• Exercise brief: All lines holding the word "BufId" in the listing below need to be copied.
[Start of section]
-- ==== Sys2Proof/Machine/HostAccess.lean ====
section
/-! DEFINITION. The host's side of the block: what its writes do and what its reads see (R34 to R40, R66, R68). -/
namespace Sys2Proof.Machine

/-! ### Writes -/

/-- A write of CONFIG (R34): bits 6:0 are stored, the reserved bits ignored; a change of FAMILY clears VALID (R37). -/
def writeConfig (w : Word) (s : State) : State :=
  let stored : State := { s with config := w &&& configMask }
  if familyField (w &&& configMask) = familyField s.config then stored else clearValid ValidBit.all stored

/-- A write of CONFIG.FAMILY alone (R34, R95). -/
def writeFamilyField (v : BitVec 2) (s : State) : State :=
  writeConfig ((s.config &&& ~~~(0x00000003#32)) ||| v.setWidth 32) s

/-- A write of CONFIG.PASSDIR alone (R34, R95). -/
def writePassdirField (v : BitVec 1) (s : State) : State :=
  writeConfig ((s.config &&& ~~~(0x00000004#32)) ||| (v.setWidth 32 <<< 2)) s

/-- A write of CONFIG.CHANNEL alone (R34, R95). -/
def writeChannelField (v : BitVec 4) (s : State) : State :=
  writeConfig ((s.config &&& ~~~(0x00000078#32)) ||| (v.setWidth 32 <<< 3)) s

/-- A write of CAP_LEN (R38): it clears all six VALID bits, even with the same value (R37, R265). -/
def writeCapLen (n : Nat) (s : State) : State := clearValid ValidBit.all { s with capLen := n }

/-- A write of CMD while idle (R35, R91); the register is 8 bits wide. -/
def writeCmd (v : Dword) (s : State) : Host.Outcome State Fault Refusal :=
  if v.toNat < 2 ^ 8 then .next (startCommand (v.setWidth 8) s) else .fault (.valueTooWide 0)

/-- A write of a register by its number, while idle (R34 to R39, R68). A register that R36 to R38 make host read-only
keeps its value: the host is not among those that write it, and writes of reserved bits are ignored (V4; log 11). -/
def writeRegister (number : Nat) (v : Dword) (s : State) : Host.Outcome State Fault Refusal :=
  match number with
  | 0x00 => writeCmd v s
  | 0x02 => if v.toNat < 2 ^ 32 then .next (writeConfig (v.setWidth 32) s) else .fault (.valueTooWide 0x02)
  | 0x04 => .next (writeCapLen v.toNat s)
  | 0x0A => .next { s with lineCount := v.toNat }
  | 0x0D => .next { s with argBase := v.toNat }
  | 0x0E => .next { s with argRow := v.toNat }
  | 0x0F => .next { s with argCount := v.toNat }
  | n => if n ≤ 0x0F then .next s else .fault (.noSuchRegister n)

/-! ### Accesses and waits -/

/-- An access while STATUS.BUSY = 0 (R40). A read has no effect (R66); a poll waits for DONE (R95). -/
def idleAccess (a : HostAccess) (rest : List HostAccess) (s : State) : Host.Outcome State Fault Refusal :=
  match a with
  | .writeReg number v => writeRegister number v { s with host := rest }
  | .writeFamily v => .next (writeFamilyField v { s with host := rest })
  | .writePassdir v => .next (writePassdirField v { s with host := rest })
  | .writeChannel v => .next (writeChannelField v { s with host := rest })
  | .writeCap k v => .next { s with host := rest, cap := Memory.write s.cap k v }
  | .writeLine k v => .next { s with host := rest, line := Memory.write s.line k v.toNat }
  | .readReg number => if number ≤ 0x0F then .next { s with host := rest } else .fault (.noSuchRegister number)
  | .readBuffer _ => .next { s with host := rest }
  | .poll => if flag s .done then .next { s with host := rest } else .next s
  | .awaitIdle => .next { s with host := rest }

/-- The accesses the spec gives a meaning while STATUS.BUSY = 1: a write of CMD, which is ignored (R35), and a read of
STATUS (R40). For any other there is "no move" (R40, R264, V5): the host makes it only once BUSY = 0 (R72; log 10). -/
def madeWhileBusy : HostAccess → Bool
  | .writeReg number _ => decide (number = 0x00)
  | .readReg number => decide (number = 0x01)
  | .writeFamily _ => false
  | .writePassdir _ => false
  | .writeChannel _ => false
  | .writeCap _ _ => false
  | .writeLine _ _ => false
  | .readBuffer _ => false
  | .poll => false
  | .awaitIdle => false

/-- The host's turn while STATUS.BUSY = 1: an access that may be made then has no effect; any other waits. -/
def busyAccess (a : HostAccess) (rest : List HostAccess) (s : State) : Host.Outcome State Fault Refusal :=
  if madeWhileBusy a then .next { s with host := rest } else .next s

/-- The host's next access (R40, R72). -/
def hostAccess (a : HostAccess) (rest : List HostAccess) (s : State) : Host.Outcome State Fault Refusal :=
  if flag s .busy then busyAccess a rest s else idleAccess a rest s

/-! ### Reads, which have no effect (R66) -/

/-- What the host reads of a register by its number: CMD reads 0 (R35), reserved bits read 0 (R34, R36, R37). While
BUSY = 1 only STATUS may be read (R40). -/
def hostReadRegister (s : State) (number : Nat) : Option Dword :=
  if flag s .busy = true ∧ number ≠ 0x01 then none
  else
    match number with
    | 0x00 => some 0
    | 0x01 => some ((s.status &&& statusMask).setWidth 64)
    | 0x02 => some ((s.config &&& configMask).setWidth 64)
    | 0x03 => some ((s.valid &&& validMask).setWidth 64)
    | 0x04 => some (BitVec.ofNat 64 s.capLen)
    | 0x05 => some (BitVec.ofNat 64 s.ldbLen)
    | 0x06 => some (BitVec.ofNat 64 s.fsCount)
    | 0x07 => some (BitVec.ofNat 64 s.dmxLen)
    | 0x08 => some (BitVec.ofNat 64 s.bndCount)
    | 0x09 => some (BitVec.ofNat 64 s.spnCount)
    | 0x0A => some (BitVec.ofNat 64 s.lineCount)
    | 0x0B => some (BitVec.ofNat 64 s.pixLen)
    | 0x0C => some (BitVec.ofNat 64 s.chiRows)
    | 0x0D => some (BitVec.ofNat 64 s.argBase)
    | 0x0E => some (BitVec.ofNat 64 s.argRow)
    | 0x0F => some (BitVec.ofNat 64 s.argCount)
    | _ => none

/-- What the host reads in one place: a register, or an element of a buffer. -/
inductive HostValue where
  | register (v : Dword)
  | byte (v : Byte)
  | sample (v : Half)
  | offset (v : Nat)
  | span (base len : Nat)
  deriving DecidableEq, Repr

/-- An element of a buffer as the host sees it (D37). -/
def bufferElem (s : State) : BufId → Nat → HostValue
  | .cap, k => .byte (capByte s k)
  | .ldb, k => .byte (ldbByte s k)
  | .fs, k => .offset (fsElem s k)
  | .drt, k => .byte (drtByte s k)
  | .dmx, k => .byte (dmxByte s k)
  | .bnd, k => .offset (bndElem s k)
  | .spn, k => .span (spnElem s k).1 (spnElem s k).2
  | .pix, k => .sample (pixElem s k)
  | .chi, k => .sample (chiElem s k)
  | .line, k => .offset (lineElem s k)

/-- The elements of CHI: CHI_ROWS rows of WIDTH samples of the selected family (R30); none when the reserved family is
selected, for which R8 gives no WIDTH (log 27). -/
def chiLength (s : State) : Nat :=
  match family s with
  | some f => s.chiRows * (s.cfg.family f).width
  | none => 0

/-- How many elements a buffer has (R21 to R31). -/
def bufferLength (s : State) : BufId → Nat
  | .cap => s.capLen
  | .ldb => s.ldbLen
  | .fs => s.fsCount
  | .drt => 1024
  | .dmx => s.dmxLen
  | .bnd => s.bndCount
  | .spn => s.spnCount
  | .pix => s.pixLen
  | .chi => chiLength s
  | .line => s.lineCount

/-- What the host reads of a buffer element while idle (R40, D37). -/
def hostReadElement (s : State) (b : BufId) (k : Nat) : Option HostValue :=
  if flag s .busy then none else some (bufferElem s b k)

/-- `RD <buffer>` while idle (R40, R95): its elements in order. -/
def hostReadBuffer (s : State) (b : BufId) : Option (List HostValue) :=
  if flag s .busy then none else some ((List.range (bufferLength s b)).map (bufferElem s b))

/-- What an access shows the host, if it is a read that may be made. -/
def accessReads (s : State) : HostAccess → Option (List HostValue)
  | .readReg number => (hostReadRegister s number).map fun v => [.register v]
  | .readBuffer b => hostReadBuffer s b
  | .writeReg _ _ => none
  | .writeFamily _ => none
  | .writePassdir _ => none
  | .writeChannel _ => none
  | .writeCap _ _ => none
  | .writeLine _ _ => none
  | .poll => none
  | .awaitIdle => none

end Sys2Proof.Machine
end

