/-- R246: for such a command the flag that applies first is the one these checks name. -/
theorem soleRefusal_of_firstRefusal {i : Instr} {f : Family} {v : ValidBit} {s : State} {e : ErrFlag}
    (hlegal : ∀ g, legalIn i g = decide (g = f)) (hrequired : requiredValid i f = some v)
    (hrange : ∀ g, ¬ (ChannelBad i g s ∨ ArgumentBad i g s)) (h : FirstRefusal i s e) :
    soleRefusal f v s = some e := by
  cases h with
  | reservedFamily _ hfam => rw [soleRefusal, hfam]
  | wrongFamily g _ hfam hillegal =>
    rw [hlegal g] at hillegal
    exact soleRefusal_seq hfam fun ⟨hg, _⟩ => of_decide_eq_false hillegal hg
  | notValid g w hfam hg hw hinvalid =>
    rw [hlegal g] at hg
    obtain rfl : g = f := of_decide_eq_true hg
    obtain rfl : v = w := Option.some.inj (hrequired.symm.trans hw)
    exact soleRefusal_seq hfam fun ⟨_, hvalid⟩ => Bool.false_ne_true (hinvalid.symm.trans hvalid)
  | outOfRange g _ _ _ hbad => exact absurd hbad (hrange g)

/-! ### What `putDemux` leaves -/

variable (bytes : List Byte) (boundaries : List Nat) (s : State)

theorem putDemux_status : (putDemux bytes boundaries s).status = (putFlag .empty bytes.isEmpty s).status := by
  cases bytes <;> rfl

theorem putDemux_valid :
    (putDemux bytes boundaries s).valid = (setValid .dmx (clearValid demuxClears s)).valid := by
  cases bytes <;> rfl

/-- R182, R188: `putDemux` writes EMPTY and no other flag. -/
theorem flag_putDemux (g : StatusFlag) :
    flag (putDemux bytes boundaries s) g = if g = .empty then bytes.isEmpty else flag s g := by
  rw [← flag_putFlag, flag, putDemux_status, flag]

theorem flagsKeptBut_putDemux : FlagsKeptBut [.empty] s (putDemux bytes boundaries s) :=
  ⟨fun g hg => by rw [flag_putDemux, if_neg (List.ne_of_not_mem_cons hg)],
    by rw [putDemux_status, reserved_putFlag]⟩

/-- R37: the bits of DMX and of everything downstream are cleared, and then V_DMX is set. -/
theorem validBit_putDemux (v : ValidBit) :
    validBit (putDemux bytes boundaries s) v = (validBit s v && !decide (v ∈ demuxClears) || decide (v = .dmx)) := by
  rw [← validBit_clearValid, ← validBit_setValid, validBit, putDemux_valid, validBit]

theorem validKeptBut_putDemux : ValidKeptBut demuxClears s (putDemux bytes boundaries s) := by
  refine ⟨fun v hv => ?_, by rw [putDemux_valid, reserved_setValid, reserved_clearValid]⟩
  have hdmx : v ≠ .dmx := fun h => hv (h ▸ List.mem_cons_self)
  rw [validBit_putDemux, decide_eq_false hv, decide_eq_false hdmx, Bool.not_false, Bool.and_true, Bool.or_false]

theorem keptBut_putDemux : KeptBut [.dmx, .bnd] s (putDemux bytes boundaries s) := by
  intro p hp
  have hsame : PartKept p s s := partKept_refl p s
  cases p
  case dmx => exact absurd hp (by decide)
  case bnd => exact absurd hp (by decide)
  all_goals cases bytes <;> exact hsame

theorem dmxByte_putDemux {k : Nat} {b : Byte} (h : bytes[k]? = some b) :
    dmxByte (putDemux bytes boundaries s) k = b := by
  obtain ⟨_, _, hdmx, _⟩ := putDemux_reads bytes boundaries s
  rw [dmxByte, hdmx, h, Option.getD_some]

theorem bndElem_putDemux {k n : Nat} (h : boundaries[k]? = some n) :
    bndElem (putDemux bytes boundaries s) k = n := by
  obtain ⟨_, _, _, hbnd⟩ := putDemux_reads bytes boundaries s
  rw [bndElem, hbnd, h, Option.getD_some]

/-- The flags, the VALID bits and the parts at the end of a demultiplexing command, whatever it stored. -/
theorem endCommand_putDemux_frame :
    let t := endCommand (putDemux bytes boundaries s)
    flag t .empty = decide (t.dmxLen = 0) ∧ FlagsKeptBut [.busy, .done, .empty] s t ∧
      validBit t .dmx = true ∧ validBit t .spn = false ∧ validBit t .pix = false ∧ validBit t .chi = false ∧
      ValidKeptBut [.dmx, .spn, .pix, .chi] s t ∧ KeptBut [.dmx, .bnd] s t := by
  have hvalid := validBit_putDemux bytes boundaries s
  obtain ⟨hlen, _⟩ := putDemux_reads bytes boundaries s
  have hempty : flag (endCommand (putDemux bytes boundaries s)) .empty =
      decide ((endCommand (putDemux bytes boundaries s)).dmxLen = 0) := by
    rw [flag_endCommand, flag_putDemux, endCommand_dmxLen, hlen]
    cases bytes <;> rfl
  have hcleared : ∀ v ∈ demuxClears, v ≠ .dmx → validBit (putDemux bytes boundaries s) v = false := by
    intro v hv hdmx
    rw [hvalid, decide_eq_true hv, decide_eq_false hdmx, Bool.not_true, Bool.and_false, Bool.or_false]
  exact ⟨hempty, flagsKeptBut_endCommand (flagsKeptBut_putDemux bytes boundaries s),
    (hvalid .dmx).trans (Bool.or_true _), hcleared .spn (by decide) (by decide), hcleared .pix (by decide) (by decide),
    hcleared .chi (by decide) (by decide), validKeptBut_putDemux bytes boundaries s,
    keptBut_endCommand (keptBut_putDemux bytes boundaries s)⟩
[End of section]
• Exercise solution:
def bufferElem (s : State) : BufId → Nat → HostValue
def bufferLength (s : State) : BufId → Nat
def hostReadElement (s : State) (b : BufId) (k : Nat) : Option HostValue :=
def hostReadBuffer (s : State) (b : BufId) : Option (List HostValue) :=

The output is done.